● **WORK REQUEST**: Your task is to output every record exactly as it is given.

= Beginning of Section =

/-- Settles O20. -/
theorem resultsHandsOutTheOldestRecords : Obligations.ResultsHandsOutTheOldestRecords := by
  unfold Obligations.ResultsHandsOutTheOldestRecords
  intro s r i h
  refine ⟨fun n hn hr sending waiting hdone hsending hwaiting => ?_, fun b hr hb => ?_⟩
  · have hcount : byteNat [byte n] 0 = n := byteNat_byte n (by omega)
    obtain ⟨given, kept, hsplit, hout, hgiven, hsize, hstop⟩ :=
      handOut_waiting waiting hwaiting (if n = 0 then (s.slot i).engine.done.length else n) 1021
    have hkept : ∀ e ∈ kept, e.inTx = false := fun e he => hwaiting e (hsplit ▸ List.mem_append_right _ he)
    have hlength : (s.slot i).engine.done.length = sending.length + (given.length + kept.length) := by
      rw [hdone, hsplit, List.length_append, List.length_append]
    refine ⟨given, kept, hsplit, fun hn0 => by rwa [if_neg hn0] at hgiven, Nat.add_le_of_le_sub' (by decide) hsize, ?_, ?_⟩
    · rcases hstop with hstop | hstop | ⟨e, he, hover⟩
      · by_cases hn0 : n = 0
        · rw [if_pos hn0, hlength] at hstop
          exact .inr (.inl (List.length_eq_zero_iff.mp (by omega)))
        · rw [if_neg hn0] at hstop
          exact .inl ⟨hn0, hstop⟩
      · exact .inr (.inl hstop)
      · exact .inr (.inr ⟨e, he, show 1024 < 3 + recordBytes given + e.record.bytes.length by omega⟩)
    · refine slot_next (k := .results) h hr rfl ?_ rfl
      have hresult : handOut (if n = 0 then (s.slot i).engine.done.length else n) (1024 - 3) (s.slot i).engine.done =
          (given.map ListEntry.record, sending ++ kept) := by
        rw [hdone] at hout ⊢
        rw [handOut_sending hsending, show 1024 - 3 = 1021 from rfl, hout]
      have hstate : (s.modSlot i fun x => SlotState.settleStepDone { x with engine.done := sending ++ kept }) =
          s.modSlot i fun x => { x with
            engine.done := sending ++ kept
            notices.stepDone := if kept = [] then false else x.notices.stepDone } :=
        congrArg (s.setSlot i) (settleStepDone_split (x := { s.slot i with engine.done := sending ++ kept }) rfl hsending hkept)
      unfold slotOwner resultsRequest
      dsimp only
      rw [hcount, if_neg (by omega), hresult]
      dsimp only
      rw [hstate, List.length_map, List.length_append, List.flatMap_map]
      simp only [List.map_eq_nil_iff]
  · refine slot_next (k := .results) h hr rfl ?_ rfl
    exact if_pos (show 8 < b.toNat from hb)

/-! ### SLOT_RESET (R28, R141, R149, R154, R182) -/

/-- An object after d of its references have been dropped: a CONDEMNED one whose last reference goes is freed (R149). -/
def ObjectRecord.dropped (x : ObjectRecord) (d : Nat) : ObjectRecord :=
  if x.state = .condemned ∧ 0 < d ∧ x.refs ≤ d then .empty else { x with refs := x.refs - d }

/-- The pages that these drops free. -/
def ObjectRecord.droppedPages (x : ObjectRecord) (d : Nat) : List Nat :=
  if x.state = .condemned ∧ 0 < d ∧ x.refs ≤ d then x.pages else []

theorem ObjectRecord.dropped_zero (x : ObjectRecord) : x.dropped 0 = x := if_neg nofun

theorem ObjectRecord.droppedPages_zero (x : ObjectRecord) : x.droppedPages 0 = [] := if_neg nofun

/-- One drop, then d more. -/
theorem ObjectRecord.dropped_succ (x : ObjectRecord) (d : Nat) : x.dropped (d + 1) = (x.dropped 1).dropped d ∧
    x.droppedPages (d + 1) = x.droppedPages 1 ++ (x.dropped 1).droppedPages d := by
  have hempty : ¬ (ObjectRecord.empty.state = .condemned ∧ 0 < d ∧ ObjectRecord.empty.refs ≤ d) := nofun
  unfold ObjectRecord.dropped ObjectRecord.droppedPages
  by_cases hlast : x.state = .condemned ∧ 0 < 1 ∧ x.refs ≤ 1
  · have hall : x.state = .condemned ∧ 0 < d + 1 ∧ x.refs ≤ d + 1 := ⟨hlast.1, Nat.succ_pos d, hlast.2.2.trans (by omega)⟩
    rw [if_pos hall, if_pos hall, if_pos hlast, if_pos hlast, if_neg hempty, if_neg hempty, List.append_nil]
    exact ⟨congrArg (ObjectRecord.mk .empty 0 0 [] · none) (Nat.zero_sub d).symm, rfl⟩
  · rw [if_neg hlast, if_neg hlast, List.nil_append]
    have hiff : (x.state = .condemned ∧ 0 < d + 1 ∧ x.refs ≤ d + 1) ↔ (x.state = .condemned ∧ 0 < d ∧ x.refs - 1 ≤ d) := by
      refine and_congr_right fun hstate => ?_
      have : ¬ x.refs ≤ 1 := fun h => hlast ⟨hstate, Nat.one_pos, h⟩
      omega
    refine ⟨if_congr hiff rfl ?_, if_congr hiff rfl rfl⟩
    rw [Nat.sub_sub, Nat.add_comm 1 d]

theorem dropRef_object (t : Store) (o p : Fin 16) : (t.dropRef o).object p = (t.object p).dropped (if p = o then 1 else 0) := by
  by_cases hp : p = o
  · subst hp
    rw [if_pos rfl]
    unfold Store.dropRef ObjectRecord.dropped
    dsimp only
    by_cases hlast : (t.object p).state = .condemned ∧ (t.object p).refs ≤ 1
    · rw [if_pos hlast, if_pos ⟨hlast.1, Nat.one_pos, hlast.2⟩, Store.freeObject_object_same]
    · rw [if_neg hlast, if_neg fun h => hlast ⟨h.1, h.2.2⟩, Store.putObject_object_same]
  · rw [if_neg hp, ObjectRecord.dropped_zero, Store.dropRef_object_ne t hp]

= End of Section =

● **SOLUTION BELOW**:
/-- Settles O20. -/
theorem resultsHandsOutTheOldestRecords : Obligations.ResultsHandsOutTheOldestRecords := by
  unfold Obligations.ResultsHandsOutTheOldestRecords
  intro s r i h
  refine ⟨fun n hn hr sending waiting hdone hsending hwaiting => ?_, fun b hr hb => ?_⟩
  · have hcount : byteNat [byte n] 0 = n := byteNat_byte n (by omega)
    obtain ⟨given, kept, hsplit, hout, hgiven, hsize, hstop⟩ :=
      handOut_waiting waiting hwaiting (if n = 0 then (s.slot i).engine.done.length else n) 1021
    have hkept : ∀ e ∈ kept, e.inTx = false := fun e he => hwaiting e (hsplit ▸ List.mem_append_right _ he)
    have hlength : (s.slot i).engine.done.length = sending.length + (given.length + kept.length) := by
      rw [hdone, hsplit, List.length_append, List.length_append]
    refine ⟨given, kept, hsplit, fun hn0 => by rwa [if_neg hn0] at hgiven, Nat.add_le_of_le_sub' (by decide) hsize, ?_, ?_⟩
    · rcases hstop with hstop | hstop | ⟨e, he, hover⟩
      · by_cases hn0 : n = 0
        · rw [if_pos hn0, hlength] at hstop
          exact .inr (.inl (List.length_eq_zero_iff.mp (by omega)))
        · rw [if_neg hn0] at hstop
          exact .inl ⟨hn0, hstop⟩
      · exact .inr (.inl hstop)
      · exact .inr (.inr ⟨e, he, show 1024 < 3 + recordBytes given + e.record.bytes.length by omega⟩)
    · refine slot_next (k := .results) h hr rfl ?_ rfl
      have hresult : handOut (if n = 0 then (s.slot i).engine.done.length else n) (1024 - 3) (s.slot i).engine.done =
          (given.map ListEntry.record, sending ++ kept) := by
        rw [hdone] at hout ⊢
        rw [handOut_sending hsending, show 1024 - 3 = 1021 from rfl, hout]
      have hstate : (s.modSlot i fun x => SlotState.settleStepDone { x with engine.done := sending ++ kept }) =
          s.modSlot i fun x => { x with
            engine.done := sending ++ kept
            notices.stepDone := if kept = [] then false else x.notices.stepDone } :=
        congrArg (s.setSlot i) (settleStepDone_split (x := { s.slot i with engine.done := sending ++ kept }) rfl hsending hkept)
      unfold slotOwner resultsRequest
      dsimp only
      rw [hcount, if_neg (by omega), hresult]
      dsimp only
      rw [hstate, List.length_map, List.length_append, List.flatMap_map]
      simp only [List.map_eq_nil_iff]
  · refine slot_next (k := .results) h hr rfl ?_ rfl
    exact if_pos (show 8 < b.toNat from hb)

/-! ### SLOT_RESET (R28, R141, R149, R154, R182) -/

/-- An object after d of its references have been dropped: a CONDEMNED one whose last reference goes is freed (R149). -/
def ObjectRecord.dropped (x : ObjectRecord) (d : Nat) : ObjectRecord :=
  if x.state = .condemned ∧ 0 < d ∧ x.refs ≤ d then .empty else { x with refs := x.refs - d }

/-- The pages that these drops free. -/
def ObjectRecord.droppedPages (x : ObjectRecord) (d : Nat) : List Nat :=
  if x.state = .condemned ∧ 0 < d ∧ x.refs ≤ d then x.pages else []

theorem ObjectRecord.dropped_zero (x : ObjectRecord) : x.dropped 0 = x := if_neg nofun

theorem ObjectRecord.droppedPages_zero (x : ObjectRecord) : x.droppedPages 0 = [] := if_neg nofun

/-- One drop, then d more. -/
theorem ObjectRecord.dropped_succ (x : ObjectRecord) (d : Nat) : x.dropped (d + 1) = (x.dropped 1).dropped d ∧
    x.droppedPages (d + 1) = x.droppedPages 1 ++ (x.dropped 1).droppedPages d := by
  have hempty : ¬ (ObjectRecord.empty.state = .condemned ∧ 0 < d ∧ ObjectRecord.empty.refs ≤ d) := nofun
  unfold ObjectRecord.dropped ObjectRecord.droppedPages
  by_cases hlast : x.state = .condemned ∧ 0 < 1 ∧ x.refs ≤ 1
  · have hall : x.state = .condemned ∧ 0 < d + 1 ∧ x.refs ≤ d + 1 := ⟨hlast.1, Nat.succ_pos d, hlast.2.2.trans (by omega)⟩
    rw [if_pos hall, if_pos hall, if_pos hlast, if_pos hlast, if_neg hempty, if_neg hempty, List.append_nil]
    exact ⟨congrArg (ObjectRecord.mk .empty 0 0 [] · none) (Nat.zero_sub d).symm, rfl⟩
  · rw [if_neg hlast, if_neg hlast, List.nil_append]
    have hiff : (x.state = .condemned ∧ 0 < d + 1 ∧ x.refs ≤ d + 1) ↔ (x.state = .condemned ∧ 0 < d ∧ x.refs - 1 ≤ d) := by
      refine and_congr_right fun hstate => ?_
      have : ¬ x.refs ≤ 1 := fun h => hlast ⟨hstate, Nat.one_pos, h⟩
      omega
    refine ⟨if_congr hiff rfl ?_, if_congr hiff rfl rfl⟩
    rw [Nat.sub_sub, Nat.add_comm 1 d]

theorem dropRef_object (t : Store) (o p : Fin 16) : (t.dropRef o).object p = (t.object p).dropped (if p = o then 1 else 0) := by
  by_cases hp : p = o
  · subst hp
    rw [if_pos rfl]
    unfold Store.dropRef ObjectRecord.dropped
    dsimp only
    by_cases hlast : (t.object p).state = .condemned ∧ (t.object p).refs ≤ 1
    · rw [if_pos hlast, if_pos ⟨hlast.1, Nat.one_pos, hlast.2⟩, Store.freeObject_object_same]
    · rw [if_neg hlast, if_neg fun h => hlast ⟨h.1, h.2.2⟩, Store.putObject_object_same]
  · rw [if_neg hp, ObjectRecord.dropped_zero, Store.dropRef_object_ne t hp]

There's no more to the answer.